Prawdziwa burza wybuchła jednak dopiero po słowach trenera Nantes, Antoine’a Kombouare. Francuz otwarcie przyznał, że praktykowanie postu jest równoznaczne z opuszczeniem zespołu do końca Ramadanu. Już kilka dni później, mógł w ten sposób wytłumaczyć nieobecność jednego ze swoich graczy, Jaouena Hadjama. 20-letni obrońca szybko przebił się do pierwszego składu, jednak na czas święta musiał pożegnać się z resztą drużyny. Kombouare dotrzymał słowa. Pozostał nieugięty.

W Nantes od lat wiedzą, że 55-latek jest człowiekiem bezkompromisowym. Zarówno w podejściu do swoich podopiecznych, jak i przełożonych. Jego potyczki słowne z właścicielem klubu, Waldemarem Kitą to już lokalny klasyk, a wyraziste prośby o transfery są stałym elementem właściwie każdego okna transferowego. Tym razem Francuz wkroczył jednak na grunt, którego wcześniej nie ośmielił się tykać.
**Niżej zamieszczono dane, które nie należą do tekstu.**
-- ==== Sys2Proof/Machine/Flags.lean ====
section
/-! DEFINITION. FLAGS and CLAUSE_STATUS (Tables 3.3 and 3.4), and the flags of the integer operations (R77, R81). The flags of
the floating-point operations are computed with their results in Machine/Float.lean (R82). -/
namespace Sys2Proof.Machine

/-- The writable bits of FLAGS. -/
def flagsMask : Nat := 0x3F

/-- R66: an MTS clears the bits written as 1, and a flag raised in the same cycle stays set. -/
def newFlags (old cleared raised : Nat) : Nat := clearBits (old % 64) (cleared % 64) ||| (raised % 64)

/-- CLAUSE_STATUS (Table 3.4). -/
def Engine.clauseStatus (e : Engine) : Nat :=
  b2n e.prevAbort + 2 * b2n e.mbFull + 256 * (if e.prevAbort then e.prevCause % 16 else 0)

/-- Signed division with the defined limits (R81, Table 3.10): result and flags. -/
def divS (a b : Word) : Word × Nat := if b = 0#32 then (0xFFFFFFFF#32, flagIDZ) else (a.sdiv b, 0)
def divU (a b : Word) : Word × Nat := if b = 0#32 then (0xFFFFFFFF#32, flagIDZ) else (a / b, 0)
def remS (a b : Word) : Word × Nat := if b = 0#32 then (a, flagIDZ) else (a.srem b, 0)
def remU (a b : Word) : Word × Nat := if b = 0#32 then (a, flagIDZ) else (a % b, 0)

end Sys2Proof.Machine
end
Tak jak pstryczki w nos wyżej postawionych osób były przez kibiców odbierane pozytywnie, tak ograniczenia kulturowo-religijne są pewną nowością. W kluczowej fazie sezonu Kombouare pragnie jednak zachować pełną koncentrację w drużynie. Szczególnie że ekipa „Kanarków” jest wciąż zaangażowana w obronę Pucharu Francji oraz – co równie ważne – walkę o bezpieczny byt w lidze. Po ostatnim „odrodzeniu” Auxerre (zaledwie jedna porażka w ostatnich dziewięciu ligowych starciach), pięć punktów przewagi nad strefą spadkową może wywołać u wielu gęsią skórkę.
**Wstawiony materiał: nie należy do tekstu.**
/-- Write an operation's result with its record; a pair gives two, the even register first (R76). -/
def Engine.writeOp (e : Engine) (o : Op) : Engine :=
  match o.dst with
  | .none => e
  | .reg n => e.writeReg n (o.value.truncate 32) o.dead
  | .pair n => (e.writeReg n (o.value.truncate 32) o.dead).writeReg (n + 1) ((o.value >>> 32).truncate 32) o.dead
  | .pred n => e.writePred n (o.value.getLsbD 0) o.dead

/-- The records of a store (R122). -/
def Engine.recordStore (e : Engine) (addr : Nat) (b : Bytes) : Engine :=
  let w := fun (x : Bytes) => BitVec.ofNat 32 (leVal x)
  let e := e.record false 0x48 (BitVec.ofNat 32 addr)
  match b.length with
  | 1 => e.record false 0x4B (w b)
  | 2 => e.record false 0x4A (w b)
  | 8 => (e.record false 0x49 (w (b.take 4))).record false 0x4C (w (b.drop 4))
  | _ => e.record false 0x49 (w b)

/-! ### Aborts (R89, R545) -/

/-- Task control block of task t in lane store (Table 6.2). -/
def tcbAddr (t : Nat) : Nat := storeBase + 0x200 + 32 * t

/-- The lane sets ABORTED in a task's control block; the first abort of the cycle leaves its cause and clause (R156). -/
def Lane.setAborted (task cause clause : Nat) (l : Lane) : Lane :=
  if 8 ≤ task then l else
  let a := tcbAddr task
  let fl := l.mem.readLe (a + 16) 4
  if bit fl 0 then l
  else { l with mem := (l.mem.writeLe (a + 16) 4 (clearBits fl 0xF0 + 16 * (cause % 16) ||| 1)).writeLe (a + 20) 2 clause }

/-- The records of group 0x02 that a clause abort raises (R110, Table 4.13). -/
def State.abortFault (k : Site) (r : Running) (cause addr : Nat) (o : Origin) (s : State) : State :=
  let sched := (s.lane k.lane).schedule.getD 255
  let s := s.modLane k.lane (fun l => { l with reports := (false, r.clause) :: l.reports })
  if cause = 1 then
    s.modHub (Hub.laneEvent (fun _ => true) .clauseBudget [sched, r.clause] k.lane
      [(2, r.clause), (1, k.eng.val), (1, r.task), (4, r.budget), (2, r.flags)] o)
  else
    s.modHub (Hub.laneEvent (fun _ => true) .illegalAccess [sched, 0, r.clause] k.lane
      [(2, r.clause), (1, 0), (1, cause), (4, addr), (2, if cause = 9 then 0xFFFF else r.pc % 65536), (1, k.eng.val)] o)

/-- Cycles the clause has counted, for its CLAUSE record and counter. -/
def State.clauseRecord (k : Site) (r : Running) (cause cycles : Nat) (s : State) : State :=
  let h := s.hub
  let prev := h.trace.lastCount.find? (fun e => e.1 == (k.lane.val, r.clause))
  let changed := match prev with | some e => e.2 != cycles | none => true
  let rec_ : TraceRec := { typ := 2, unit := k.lane.val, tb0 := (s.lane k.lane).tb0 + r.tickCycle, units := 1,
                           fields := [(2, r.clause), (1, k.eng.val + 16 * cause), (1, 0), (4, cycles)] }
  let h := if (h.trace.filter.clauseMode == 1 || cause != 0 || changed) && bit h.trace.filter.engineMask k.eng.val
    then h.emitLane k.lane rec_ else h
  let counts := ((k.lane.val, r.clause), cycles) :: h.trace.lastCount.filter (fun e => e.1 != (k.lane.val, r.clause))
  let h := { h with trace.lastCount := counts }
  let ok := fun q => b2n (bit q k.lane.val && bit q (4 + k.eng.val))
  { s with hub := (if cause = 0 then h.count 0xF002 ok else h.count 0xF003 ok) }

/-- Abort the running clause (R89): no syllable of the present bundle takes effect, loops end, PREV_ABORT and PREV_CAUSE are set
and the fault is raised. Operations issued earlier drain. -/
def State.abortClause (k : Site) (cause addr : Nat) (o : Origin) (s : State) : State :=
  let e := s.engine k
  match e.run with
  | none => s
  | some r =>
    let r' := { r with aborted := some (cause, r.cyc) }
    let s := s.modEng k (fun e => { e with
      run := some r', bundle := {}, loops := [], prevAbort := true, prevCause := cause })
    (s.abortFault k r cause addr o).clauseRecord k r cause (min r.cyc r.budget)

/-- A lower cause met in the bundle that already aborted the clause (R545): it is the one recorded. -/
def State.lowerAbort (k : Site) (r : Running) (cause addr : Nat) (s : State) : State :=
  let s := s.modEng k (fun e => { e with run := some { r with aborted := some (cause, r.cyc) }, prevCause := cause })
  let sched := (s.lane k.lane).schedule.getD 255
  let mine := fun (x : FaultRec) => x.same .illegalAccess [sched, 0, r.clause] .real
  let fix := fun (x : FaultRec) => { x with detail := setDetail 3 cause (setDetail 4 addr x.detail) }
  s.modHub (fun h => { h with faults.log := updateFirst mine fix h.faults.log })

/-! ### Issue -/

/-- The clause may issue in this cycle: it runs, has issued no END, stands in no bubble and has not passed cycle B (R83, R88). -/
def Running.issues (r : Running) : Bool :=
  r.aborted.isNone && !r.ended && r.bubbles == 0 && decide (r.cyc ≤ r.budget)

/-- Issue one syllable. `ok` says that its encoding is defined (R75); `cause` finds a further abort cause and its address from
the engine, the clause and the guard; `eff` adds what the syllable does to the bundle. -/
def State.issue (k : Site) (n : Bool) (p : BitVec 3) (ok : Bool) (cause : Engine → Running → Bool → Option (Nat × Nat))
    (eff : Engine → Running → Bool → Bundle → Bundle) (s : State) : State :=
  let e := s.engine k
  match e.run with
  | none => s
  | some r =>
    let g := e.guard n p
    let bad : Option (Nat × Nat) := if ok then cause e r g else some (2, 0)
    if r.issues then
      match bad with
      | some (c, a) => s.abortClause k c a .real
      | none => s.modEng k (fun e => { e with bundle := eff e r g e.bundle })
    else
      match r.aborted, bad with
      | some (old, at_), some (c, a) => if at_ = r.cyc ∧ c < old ∧ 2 ≤ old then s.lowerAbort k r c a else s
      | _, _ => s

def noCause : Engine → Running → Bool → Option (Nat × Nat) := fun _ _ _ => none

/-- A non-NOP M syllable in a busy cycle (R78), whatever its guard. -/
def mBusy : Engine → Running → Bool → Option (Nat × Nat) := fun e r _ => if r.cyc < e.mFree then some (5, 0) else none

/-- Add an operation of a latency to the bundle when its guard holds (R72). -/
def addOp (slot lat : Nat) (dst : Dest) (v : DWord) (flags : Nat) (dead : Bool) (r : Running) (g : Bool) (b : Bundle) : Bundle :=
  if g then { b with ops := b.ops ++ [⟨r.cyc, slot, r.cyc + lat - 1, dst, v, flags, dead⟩] } else b

/-! ### A-slot shapes (R77) -/

def State.aReg (k : Site) (slot : ASlot) (f : RegSyl) (ok : Bool) (dst : Dest) (v : Engine → DWord) (s : State) : State :=
  s.issue k f.n f.p ok noCause (fun e r g => addOp slot.num 1 dst (v e) 0 f.d r g)

/-- d ← op(a, b); X is zero. -/
def State.aBin (k : Site) (slot : ASlot) (f : RegSyl) (op : Word → Word → Word) (s : State) : State :=
  s.aReg k slot f (f.x == 0#3) (.reg f.dst) (fun e => (op (e.reg f.sa) (e.reg f.sb)).zeroExtend 64) 

/-- d ← op(a), SB and X zero. -/
def State.aUn (k : Site) (slot : ASlot) (f : RegSyl) (op : Word → Word) (s : State) : State :=
  s.aReg k slot f (f.x == 0#3 && f.sb == 0#6) (.reg f.dst) (fun e => (op (e.reg f.sa)).zeroExtend 64)

/-- pd ← test(a, b). -/
def State.aCmp (k : Site) (slot : ASlot) (f : RegSyl) (op : Word → Word → Bool) (s : State) : State :=
  s.aReg k slot f (f.x == 0#3 && isPred f.dst) (.pred (predNo f.dst))
    (fun e => BitVec.ofNat 64 (b2n (op (e.reg f.sa) (e.reg f.sb))))

/-- pd ← op(pa, pb). -/
def State.aPred (k : Site) (slot : ASlot) (f : RegSyl) (op : Bool → Bool → Bool) (s : State) : State :=
  s.aReg k slot f (f.x == 0#3 && isPred f.dst && isPred f.sa && isPred f.sb) (.pred (predNo f.dst))
    (fun e => BitVec.ofNat 64 (b2n (op (e.pred (predNo f.sa)) (e.pred (predNo f.sb)))))

/-- Pair d ← op(pair a, pair b). -/
def State.aPair (k : Site) (slot : ASlot) (f : RegSyl) (op : DWord → DWord → DWord) (s : State) : State :=
  s.aReg k slot f (f.x == 0#3 && isPair f.dst && isPair f.sa && isPair f.sb) (.pair f.dst)
    (fun e => op (e.pair f.sa) (e.pair f.sb))

/-- d ← op(a, imm). -/
def State.aImm (k : Site) (slot : ASlot) (f : ImmSyl) (ok : Bool) (op : Word → Word → Word) (s : State) : State :=
  s.issue k f.n f.p (f.okIn slot && ok) noCause
    (fun e r g => addOp slot.num 1 (.reg f.dst) ((op (e.reg f.sa) f.value).zeroExtend 64) 0 f.d r g)

/-- pd ← test(a, imm). -/
def State.aCmpImm (k : Site) (slot : ASlot) (f : ImmSyl) (op : Word → Word → Bool) (s : State) : State :=
  s.issue k f.n f.p (f.okIn slot && isPred f.dst) noCause
    (fun e r g => addOp slot.num 1 (.pred (predNo f.dst)) (BitVec.ofNat 64 (b2n (op (e.reg f.sa) f.value))) 0 f.d r g)

/-! ### M-slot shapes (R78) -/

/-- An M operation of latency `lat`; a blocking one keeps the slot busy for lat − 1 cycles more, whatever its guard (R72). -/
def State.mOp (k : Site) (f : RegSyl) (ok : Bool) (lat : Nat) (blocking : Bool) (dst : Dest) (v : Engine → DWord × Nat)
    (s : State) : State :=
  s.issue k f.n f.p (f.x == 0#3 && ok) mBusy (fun e r g b =>
    let res := v e
    let b := addOp 2 lat dst res.1 res.2 f.d r g b
    if blocking then { b with mFree := some (r.cyc + lat) } else b)

def State.mInt (k : Site) (f : RegSyl) (lat : Nat) (blocking : Bool) (op : Word → Word → Word × Nat) (s : State) : State :=
  s.mOp k f true lat blocking (.reg f.dst) (fun e => let r := op (e.reg f.sa) (e.reg f.sb); (r.1.zeroExtend 64, r.2))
W tym całym zamieszaniu, Kombouare ma więc swoje racje. Raz na dwa lata, trenerzy tracą (często kluczowych) zawodników w związku z Pucharem Narodów Afryki, następnie dostosowując się do ich religijnych praktyk. To może powodować frustrację i chęć budowy swojej drużyny na najbardziej „dostępnych” graczach. No cóż, skauting XXI wieku wymaga znacznie szerszej obserwacji zawodnika – często opartej na kalkulacji jego potencjalnych nieobecności. Pozostaje jednak pytanie, czy jest to fair wobec samych graczy.

Podwójny paszport, podwójny problem

Według doniesień Romaina Moliny, nawet 2/3 graczy praktykujących Islam, postanowiło przemyśleć swoją dalszą przyszłość w barwach “Les Bleus” po ostatnich ustaleniach federacji. Wśród nich znaleźli się, chociażby Amine Gouiri czy Rayan Cherki – absolutne gwiazdy francuskiej kadry u21. Pomimo licznych błysków na boiskach Ligue 1, wspomniana dwójka nadal ma możliwość gry dla reprezentacji Algierii. Niewykluczone, że skorzysta z niej już w najbliższych latach. Szczególnie że szlaki przetarli im ostatnio 18-letni Badredine Bouanani oraz wspomniany już wcześniej Jaouen Hadjam.

Powiedzmy sobie szczerze, jest to mocny cios w przyszłość francuskiej piłki. Zwłaszcza że znajdujemy się na samym początku procesu.

Gdy w 2018 roku ekipa Didiera Deschampsa wdrapała się na szczyt piłkarskiego świata, aż 87% drużyny stanowili zawodnicy z zagranicznymi korzeniami. Ze schematu wyłamywali się wówczas jedynie Varane, Pavard oraz Thauvin (zagraniczne, tzn. włoskie korzenie posiada nawet Olivier Giroud).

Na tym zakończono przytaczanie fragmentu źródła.